There’s a lot of information about you in public documents if you’ve ever signed a lease or applied for a loan – your address, your age, sometimes the identity of your family members.

It’s well known that a lot of sites around the internet, such as Spokeo, collect and compile that kind of information into databases.

But one innocuous-seeming website, FamilyTreeNow.com, found itself at the center of controversy earlier this week when some people realized that you could get information like a person’s address, family members, birth month, and phone number – within minutes and without ever creating an account.

Go check it out for yourself. Simply input your name and your state and see what it turns up for you. For me, it found my immediate family members, an old address I used to use, and my current address.

Anna Brittain, a young-adult fiction writer based in Alabama, discovered Family Tree Now, and tweeted out a series of instructions about how to remove your personal information that ended up going viral.

Her recommendations were picked up by The Washington Post, and several Facebook users, and Snopes eventually had to run an article to clear up misconceptions.

“Internet safety is important to anyone, and in particular the community I belong to on twitter sees a lot of targeted online abuse.

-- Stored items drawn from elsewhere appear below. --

/-- The heap's frequencies sum to the table's sum, whatever has been merged. -/
theorem sum_mergeHeap (hmax : freqSum e ≤ countLimit) {k : Nat} (hk : k < (presentSymbols e).length) :
    ((mergeHeap e k).map fun x => x.freq.toNat).sum = freqSum e := by
  induction k with
  | zero => exact ((pqInit_perm _).map _).sum_nat.trans (sum_leafItems e)
  | succ k ih =>
    obtain ⟨a, b, rest, hold, -, hnew⟩ := merge_cases hk
    have hsum := sum_of_perm_pair hold (ih (by omega))
    rw [(hnew.map _).sum_nat, List.map_cons, List.sum_cons, toNat_add_of_le (by omega)]
    omega

/-- An internal node's NODEFREQ is the exact sum of its children's. -/
theorem mergeNodes_internal (hmax : freqSum e ≤ countLimit) {k : Nat} (hk : k < (presentSymbols e).length) {i a b : Nat}
    {f : DWord} (h : (mergeNodes e k)[i]? = some (.internal a b, f)) :
    ∃ na nb : Node × DWord, (mergeNodes e k)[a]? = some na ∧ (mergeNodes e k)[b]? = some nb ∧
      f.toNat = na.2.toNat + nb.2.toNat := by
  induction k with
  | zero => simp [mergeNodes, leafNodes] at h
  | succ k ih =>
    rw [mergeNodes_succ, List.getElem?_append] at h
    split at h
    · obtain ⟨na, nb, ha, hb, hf⟩ := ih (by omega) h
      exact ⟨na, nb, mergeNodes_keeps e (Nat.le_succ k) ha, mergeNodes_keeps e (Nat.le_succ k) hb, hf⟩
    · obtain ⟨x, y, rest, hold, hnode, -⟩ := merge_cases hk
      obtain ⟨nx, hx⟩ := mergeHeap_freq (Nat.lt_of_succ_lt hk) x (hold.mem_iff.2 (by simp))
      obtain ⟨ny, hy⟩ := mergeHeap_freq (Nat.lt_of_succ_lt hk) y (hold.mem_iff.2 (by simp))
      have hsum := sum_of_perm_pair hold (sum_mergeHeap hmax (Nat.lt_of_succ_lt hk))
      have hxy : mergeNode e k = (.internal a b, f) := (List.mem_singleton.1 (List.mem_of_getElem? h)).symm
      rw [hnode, Prod.mk.injEq, Node.internal.injEq] at hxy
      obtain ⟨⟨rfl, rfl⟩, rfl⟩ := hxy
      exact ⟨_, _, mergeNodes_keeps e (Nat.le_succ k) hx, mergeNodes_keeps e (Nat.le_succ k) hy,
        toNat_add_of_le (by omega)⟩

/-- The last item is the last node. -/
theorem mergeHeap_last (hpos : 0 < (presentSymbols e).length) :
    ∃ f, mergeHeap e ((presentSymbols e).length - 1) = [{ node := 2 * (presentSymbols e).length - 2, freq := f }] := by
  rcases Nat.lt_or_ge 1 (presentSymbols e).length with hL | hL
  · obtain ⟨k, hk⟩ : ∃ k, (presentSymbols e).length = k + 2 := ⟨(presentSymbols e).length - 2, by omega⟩
    obtain ⟨a, b, rest, -, -, hnew⟩ := merge_cases (e := e) (k := k) (by omega)
    have hlen := mergeHeap_length e (k := k + 1) (by omega)
    rw [hnew.length_eq, List.length_cons] at hlen
    obtain rfl : rest = [] := List.eq_nil_of_length_eq_zero (by omega)
    rw [show (presentSymbols e).length - 1 = k + 1 by omega, List.perm_singleton.1 hnew]
    exact ⟨_, by rw [show (presentSymbols e).length + k = 2 * (presentSymbols e).length - 2 by omega]⟩
  · obtain ⟨b, hb⟩ := List.length_eq_one_iff.1 (Nat.le_antisymm hL hpos)
    have hleaf : leafItems e = [{ node := 0, freq := freqAt e b.toNat }] := by rw [leafItems, hb]; rfl
    have hinit : mergeHeap e 0 = [{ node := 0, freq := freqAt e b.toNat }] :=
      List.perm_singleton.1 ((pqInit_perm (leafItems e)).trans (.of_eq hleaf))
    exact ⟨freqAt e b.toNat, by rw [hb]; exact hinit⟩

/-! ## The trees below the heap's items -/

/-- Each item of the heap stands for a tree in the arena (`g` gives it and its indices, by the index of its root);
together these trees have the first `n` indices, each once, and these symbols as their leaves. -/
def Grove (nodes : Vector (Option Node) 511) (n : Nat) (bs : List Byte) (h : List HeapItem)
    (g : Nat → HTree × List Nat) : Prop :=
  (∀ x ∈ h, TreeAt nodes x.node (g x.node).1 (g x.node).2) ∧
    (h.flatMap fun x => (g x.node).2).Perm (List.range n) ∧ (h.flatMap fun x => (g x.node).1.leaves).Perm bs

/-- The trees before the first merge: every one is a leaf. -/
def leafTrees (e : Engine) (j : Nat) : HTree × List Nat := (.leaf ((presentSymbols e).getD j 0), [j])

theorem grove_leaves {nodes : Vector (Option Node) 511}
    (hnodes : ∀ j b, (presentSymbols e)[j]? = some b → tget nodes j none = some (.leaf b)) :
    Grove nodes (presentSymbols e).length (presentSymbols e) (leafItems e) (leafTrees e) := by
  refine ⟨fun x hx => ?_, .of_eq ?_, .of_eq ?_⟩
  · obtain ⟨⟨b, j⟩, hmem, rfl⟩ := List.mem_map.1 hx
    have hj := List.mk_mem_zipIdx_iff_getElem?.1 hmem
    refine .leaf ?_
    rw [hnodes j b hj, List.getD_eq_getElem?_getD, hj]
    rfl
  · show (leafItems e).flatMap (fun x => [x.node]) = List.range (presentSymbols e).length
    rw [← List.map_eq_flatMap, leafItems, List.map_map, List.range_eq_range', ← List.zipIdx_map_snd 0]
    rfl
  · show (leafItems e).flatMap (fun x => [(presentSymbols e).getD x.node 0]) = presentSymbols e
    rw [← List.map_eq_flatMap, leafItems, List.map_map]
    conv => rhs; rw [← List.zipIdx_map_fst 0 (presentSymbols e)]
    refine List.map_congr_left fun bj hmem => ?_
    have hj := List.mk_mem_zipIdx_iff_getElem?.1 hmem
    show (presentSymbols e).getD bj.2 0 = bj.1
    rw [List.getD_eq_getElem?_getD, hj]
    rfl

/-- The trees once those of nodes `a` and `b` are joined under the new node `n`. -/
def joined (g : Nat → HTree × List Nat) (n a b i : Nat) : HTree × List Nat :=
  if i = n then (.node (g a).1 (g b).1, n :: ((g a).2 ++ (g b).2)) else g i

theorem joined_new (g : Nat → HTree × List Nat) (n a b : Nat) :
    joined g n a b n = (.node (g a).1 (g b).1, n :: ((g a).2 ++ (g b).2)) := if_pos rfl

theorem joined_old (g : Nat → HTree × List Nat) {n i : Nat} (a b : Nat) (h : i ≠ n) : joined g n a b i = g i :=
  if_neg h

theorem flatMap_eq_of_eq_on {α β : Type} {l : List α} {f g : α → List β} (h : ∀ x ∈ l, f x = g x) :
    l.flatMap f = l.flatMap g := by
  rw [List.flatMap_def, List.flatMap_def, List.map_congr_left h]

/-- A merge joins two trees under a new root. -/
theorem grove_merge {nodes : Vector (Option Node) 511} {n : Nat} {bs : List Byte} {h h' rest : List HeapItem}
    {g : Nat → HTree × List Nat} {a b : HeapItem} {f : DWord} (hg : Grove nodes n bs h g)
    (hold : h.Perm (a :: b :: rest)) (hnew : h'.Perm ({ node := n, freq := f } :: rest))
    (hnode : tget nodes n none = some (.internal a.node b.node)) : ∃ g', Grove nodes (n + 1) bs h' g' := by
  obtain ⟨htrees, hindices, hleaves⟩ := hg
  have hindices := (hold.flatMap_right _).symm.trans hindices
  have hleaves := (hold.flatMap_right _).symm.trans hleaves
  have ha := htrees a (hold.mem_iff.2 (by simp))
  have hb := htrees b (hold.mem_iff.2 (by simp))
  have hrest : ∀ x ∈ rest, joined g n a.node b.node x.node = g x.node := fun x hx => by
    have hroot := (htrees x (hold.mem_iff.2 (by simp [hx]))).root_mem
    have hlt := List.mem_range.1 (hindices.mem_iff.1 (List.mem_flatMap.2 ⟨x, by simp [hx], hroot⟩))
    exact joined_old _ _ _ (Nat.ne_of_lt hlt)
  refine ⟨joined g n a.node b.node, fun x hx => ?_, (hnew.flatMap_right _).trans ?_, (hnew.flatMap_right _).trans ?_⟩
  · rcases List.mem_cons.1 (hnew.mem_iff.1 hx) with rfl | hx
    · rw [joined_new]
      exact .node hnode ha hb
    · rw [hrest x hx]
      exact htrees x (hold.mem_iff.2 (by simp [hx]))
  · rw [List.flatMap_cons, joined_new, flatMap_eq_of_eq_on fun x hx => by rw [hrest x hx], List.range_succ]
    simp only [List.flatMap_cons, ← List.append_assoc] at hindices
    exact (hindices.cons n).trans (List.perm_append_singleton n _).symm
  · rw [List.flatMap_cons, joined_new, flatMap_eq_of_eq_on fun x hx => by rw [hrest x hx]]
    simpa only [HTree.leaves, List.flatMap_cons, ← List.append_assoc] using hleaves

/-- When the arena holds all the nodes, each item of each of the heaps stands for a tree. -/
theorem exists_grove {nodes : Vector (Option Node) 511} {m k : Nat} (hm : m < (presentSymbols e).length) (hkm : k ≤ m)
    (hnodes : ∀ i n, (mergeNodes e m)[i]? = some n → tget nodes i none = some n.1) :
    ∃ g, Grove nodes ((presentSymbols e).length + k) (presentSymbols e) (mergeHeap e k) g := by
  induction k with
  | zero =>
    obtain ⟨htrees, hindices, hleaves⟩ := grove_leaves (e := e) fun j b hj => hnodes j _ (mergeNodes_leaf e m hj)
    have hinit := pqInit_perm (leafItems e)
    exact ⟨leafTrees e, fun x hx => htrees x (hinit.mem_iff.1 hx), (hinit.flatMap_right _).trans hindices,
      (hinit.flatMap_right _).trans hleaves⟩
  | succ k ih =>
    obtain ⟨g, hg⟩ := ih (by omega)
    obtain ⟨a, b, rest, hold, hnode, hnew⟩ := merge_cases (e := e) (k := k) (by omega)
    have hn := hnodes _ _ (mergeNodes_merge e (Nat.lt_of_succ_le hkm))
    rw [hnode] at hn
    exact grove_merge hg hold hnew hn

Thanks to a volatile political climate, using our voices now comes with placing targets on our backs — particularly the marginalized groups Tr*mp has alienated and endangered most,” Brittain wrote in a blog post published on Thursday.

The good news is that Brittain’s instructions about how to opt-out are clear and effective. I was able to remove myself from its database quickly.

“DUE TO HIGH VOLUME, OPT OUT REQUESTS SUBMITTED HERE WILL BE SEVERELY DELAYED!!!” according to the FamilyTreeNow website. A request for comment was not immediately returned.

Here’s how to opt-out:


This is the front page of Family Tree Now. Put in your first and last name and state and see what it turns up.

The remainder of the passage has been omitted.